> _What is being asked_
Would you go through the records below and copy each line with the string "Bool"?

** Opening Source material block **

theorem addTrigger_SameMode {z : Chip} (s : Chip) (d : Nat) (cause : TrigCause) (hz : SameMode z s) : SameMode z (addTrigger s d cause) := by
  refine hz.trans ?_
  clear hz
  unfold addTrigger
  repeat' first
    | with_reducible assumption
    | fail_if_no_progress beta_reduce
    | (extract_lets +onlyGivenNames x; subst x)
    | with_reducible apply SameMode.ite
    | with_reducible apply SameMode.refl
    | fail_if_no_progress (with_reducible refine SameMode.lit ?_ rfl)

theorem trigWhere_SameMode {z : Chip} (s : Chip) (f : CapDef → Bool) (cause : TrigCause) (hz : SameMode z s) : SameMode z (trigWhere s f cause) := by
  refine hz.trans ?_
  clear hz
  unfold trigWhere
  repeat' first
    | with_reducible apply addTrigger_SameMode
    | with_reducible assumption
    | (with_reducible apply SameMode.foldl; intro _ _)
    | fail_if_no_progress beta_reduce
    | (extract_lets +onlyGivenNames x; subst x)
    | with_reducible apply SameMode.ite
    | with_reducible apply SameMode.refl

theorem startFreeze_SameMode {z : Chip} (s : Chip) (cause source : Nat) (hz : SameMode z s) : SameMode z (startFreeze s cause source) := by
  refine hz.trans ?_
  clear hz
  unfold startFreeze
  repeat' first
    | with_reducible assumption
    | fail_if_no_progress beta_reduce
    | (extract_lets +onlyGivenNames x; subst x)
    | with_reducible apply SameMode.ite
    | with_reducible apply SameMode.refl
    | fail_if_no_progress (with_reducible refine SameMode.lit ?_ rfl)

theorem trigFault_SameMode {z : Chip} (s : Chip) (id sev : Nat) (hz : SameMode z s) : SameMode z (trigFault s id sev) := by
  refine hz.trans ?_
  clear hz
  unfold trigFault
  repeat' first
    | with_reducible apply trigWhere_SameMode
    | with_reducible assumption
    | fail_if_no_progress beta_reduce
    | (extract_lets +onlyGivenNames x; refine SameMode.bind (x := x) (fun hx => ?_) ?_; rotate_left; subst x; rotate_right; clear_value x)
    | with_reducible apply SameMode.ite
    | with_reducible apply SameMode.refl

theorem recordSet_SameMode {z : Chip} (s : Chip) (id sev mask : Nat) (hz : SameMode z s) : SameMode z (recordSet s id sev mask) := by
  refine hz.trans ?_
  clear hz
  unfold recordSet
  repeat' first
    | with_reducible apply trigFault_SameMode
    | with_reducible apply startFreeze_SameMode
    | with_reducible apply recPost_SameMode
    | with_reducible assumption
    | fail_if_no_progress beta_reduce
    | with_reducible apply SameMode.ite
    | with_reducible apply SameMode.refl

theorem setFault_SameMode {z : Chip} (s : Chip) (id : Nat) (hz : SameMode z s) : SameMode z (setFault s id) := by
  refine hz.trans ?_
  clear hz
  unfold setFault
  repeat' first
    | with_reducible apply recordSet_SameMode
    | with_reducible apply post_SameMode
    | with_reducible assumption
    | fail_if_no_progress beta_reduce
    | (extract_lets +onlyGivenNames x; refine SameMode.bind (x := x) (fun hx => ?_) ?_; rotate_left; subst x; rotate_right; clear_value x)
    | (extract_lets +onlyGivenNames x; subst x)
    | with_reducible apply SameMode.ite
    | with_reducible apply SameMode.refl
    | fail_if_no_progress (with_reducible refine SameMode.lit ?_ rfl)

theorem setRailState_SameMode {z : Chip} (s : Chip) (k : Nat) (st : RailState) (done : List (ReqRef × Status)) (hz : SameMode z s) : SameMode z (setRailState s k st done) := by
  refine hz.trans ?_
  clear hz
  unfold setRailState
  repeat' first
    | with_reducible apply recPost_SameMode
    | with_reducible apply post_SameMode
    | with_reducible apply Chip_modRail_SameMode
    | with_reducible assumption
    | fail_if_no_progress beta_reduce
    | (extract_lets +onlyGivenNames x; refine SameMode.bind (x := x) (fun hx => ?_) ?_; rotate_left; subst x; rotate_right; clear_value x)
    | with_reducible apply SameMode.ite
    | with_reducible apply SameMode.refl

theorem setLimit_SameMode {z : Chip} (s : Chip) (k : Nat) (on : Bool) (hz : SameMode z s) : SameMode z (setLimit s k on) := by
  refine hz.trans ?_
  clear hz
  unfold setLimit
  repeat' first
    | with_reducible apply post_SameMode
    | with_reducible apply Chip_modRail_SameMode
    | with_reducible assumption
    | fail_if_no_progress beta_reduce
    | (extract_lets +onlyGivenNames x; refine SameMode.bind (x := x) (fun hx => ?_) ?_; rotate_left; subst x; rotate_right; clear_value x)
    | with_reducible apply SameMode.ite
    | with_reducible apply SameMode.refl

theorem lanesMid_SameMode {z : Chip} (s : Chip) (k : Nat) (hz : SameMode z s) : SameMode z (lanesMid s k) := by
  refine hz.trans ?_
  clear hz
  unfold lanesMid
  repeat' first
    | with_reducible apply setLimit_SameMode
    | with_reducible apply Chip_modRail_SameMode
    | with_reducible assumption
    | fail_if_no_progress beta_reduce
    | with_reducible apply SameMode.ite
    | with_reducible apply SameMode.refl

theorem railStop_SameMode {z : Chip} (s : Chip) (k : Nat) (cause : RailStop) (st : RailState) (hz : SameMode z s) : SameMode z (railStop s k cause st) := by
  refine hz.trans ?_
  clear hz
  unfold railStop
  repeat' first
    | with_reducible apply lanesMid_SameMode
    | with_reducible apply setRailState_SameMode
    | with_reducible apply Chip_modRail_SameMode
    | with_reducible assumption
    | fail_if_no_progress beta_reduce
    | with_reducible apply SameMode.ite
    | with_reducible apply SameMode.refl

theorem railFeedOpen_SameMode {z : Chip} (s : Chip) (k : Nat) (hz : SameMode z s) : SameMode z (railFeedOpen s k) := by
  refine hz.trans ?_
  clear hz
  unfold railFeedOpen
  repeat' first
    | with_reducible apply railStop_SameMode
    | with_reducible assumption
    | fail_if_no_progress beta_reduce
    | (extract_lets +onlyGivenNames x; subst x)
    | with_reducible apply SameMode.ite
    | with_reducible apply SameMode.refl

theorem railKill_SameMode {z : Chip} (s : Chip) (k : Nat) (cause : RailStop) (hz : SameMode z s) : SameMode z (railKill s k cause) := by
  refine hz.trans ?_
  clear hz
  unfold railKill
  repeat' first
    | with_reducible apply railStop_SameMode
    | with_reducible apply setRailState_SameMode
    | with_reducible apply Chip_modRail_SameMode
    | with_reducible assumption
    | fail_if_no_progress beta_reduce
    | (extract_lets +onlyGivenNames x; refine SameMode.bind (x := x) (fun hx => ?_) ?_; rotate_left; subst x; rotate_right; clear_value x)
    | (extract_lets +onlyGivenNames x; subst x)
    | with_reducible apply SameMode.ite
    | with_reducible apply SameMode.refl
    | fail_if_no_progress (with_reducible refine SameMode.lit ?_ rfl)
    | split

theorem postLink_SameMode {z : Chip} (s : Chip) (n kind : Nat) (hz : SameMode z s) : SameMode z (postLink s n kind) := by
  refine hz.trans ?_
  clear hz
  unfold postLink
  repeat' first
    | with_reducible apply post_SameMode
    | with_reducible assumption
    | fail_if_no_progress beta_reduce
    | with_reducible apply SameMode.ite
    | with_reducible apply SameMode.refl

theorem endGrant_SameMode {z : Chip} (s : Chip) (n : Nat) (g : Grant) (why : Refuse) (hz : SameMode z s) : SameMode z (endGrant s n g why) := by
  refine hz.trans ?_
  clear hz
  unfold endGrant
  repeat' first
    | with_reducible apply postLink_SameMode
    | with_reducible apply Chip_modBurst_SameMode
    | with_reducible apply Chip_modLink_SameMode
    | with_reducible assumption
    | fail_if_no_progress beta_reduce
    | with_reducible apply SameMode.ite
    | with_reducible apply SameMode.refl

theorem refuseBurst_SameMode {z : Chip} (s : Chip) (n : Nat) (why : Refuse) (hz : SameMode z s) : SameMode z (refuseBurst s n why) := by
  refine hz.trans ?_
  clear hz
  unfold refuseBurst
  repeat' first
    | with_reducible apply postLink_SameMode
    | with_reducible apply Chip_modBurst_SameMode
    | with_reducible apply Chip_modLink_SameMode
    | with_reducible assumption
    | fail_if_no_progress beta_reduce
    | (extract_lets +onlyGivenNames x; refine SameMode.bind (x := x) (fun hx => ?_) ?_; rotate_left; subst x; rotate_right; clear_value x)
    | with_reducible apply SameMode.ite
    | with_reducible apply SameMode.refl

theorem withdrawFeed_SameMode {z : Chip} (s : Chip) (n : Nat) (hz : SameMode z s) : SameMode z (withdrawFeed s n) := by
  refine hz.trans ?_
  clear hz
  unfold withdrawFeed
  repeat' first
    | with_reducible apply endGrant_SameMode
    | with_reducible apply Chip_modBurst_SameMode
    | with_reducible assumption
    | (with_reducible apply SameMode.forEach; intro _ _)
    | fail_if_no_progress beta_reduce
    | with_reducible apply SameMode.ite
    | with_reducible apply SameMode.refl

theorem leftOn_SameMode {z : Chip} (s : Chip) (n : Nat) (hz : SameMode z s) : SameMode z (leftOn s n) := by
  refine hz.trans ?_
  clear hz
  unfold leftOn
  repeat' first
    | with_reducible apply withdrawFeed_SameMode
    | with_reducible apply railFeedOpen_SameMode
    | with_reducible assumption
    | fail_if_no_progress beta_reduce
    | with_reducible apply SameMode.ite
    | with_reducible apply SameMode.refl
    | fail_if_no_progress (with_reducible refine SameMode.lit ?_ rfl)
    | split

** Closing Source material block **

> _Completed task_
theorem trigWhere_SameMode {z : Chip} (s : Chip) (f : CapDef → Bool) (cause : TrigCause) (hz : SameMode z s) : SameMode z (trigWhere s f cause) := by
theorem setLimit_SameMode {z : Chip} (s : Chip) (k : Nat) (on : Bool) (hz : SameMode z s) : SameMode z (setLimit s k on) := by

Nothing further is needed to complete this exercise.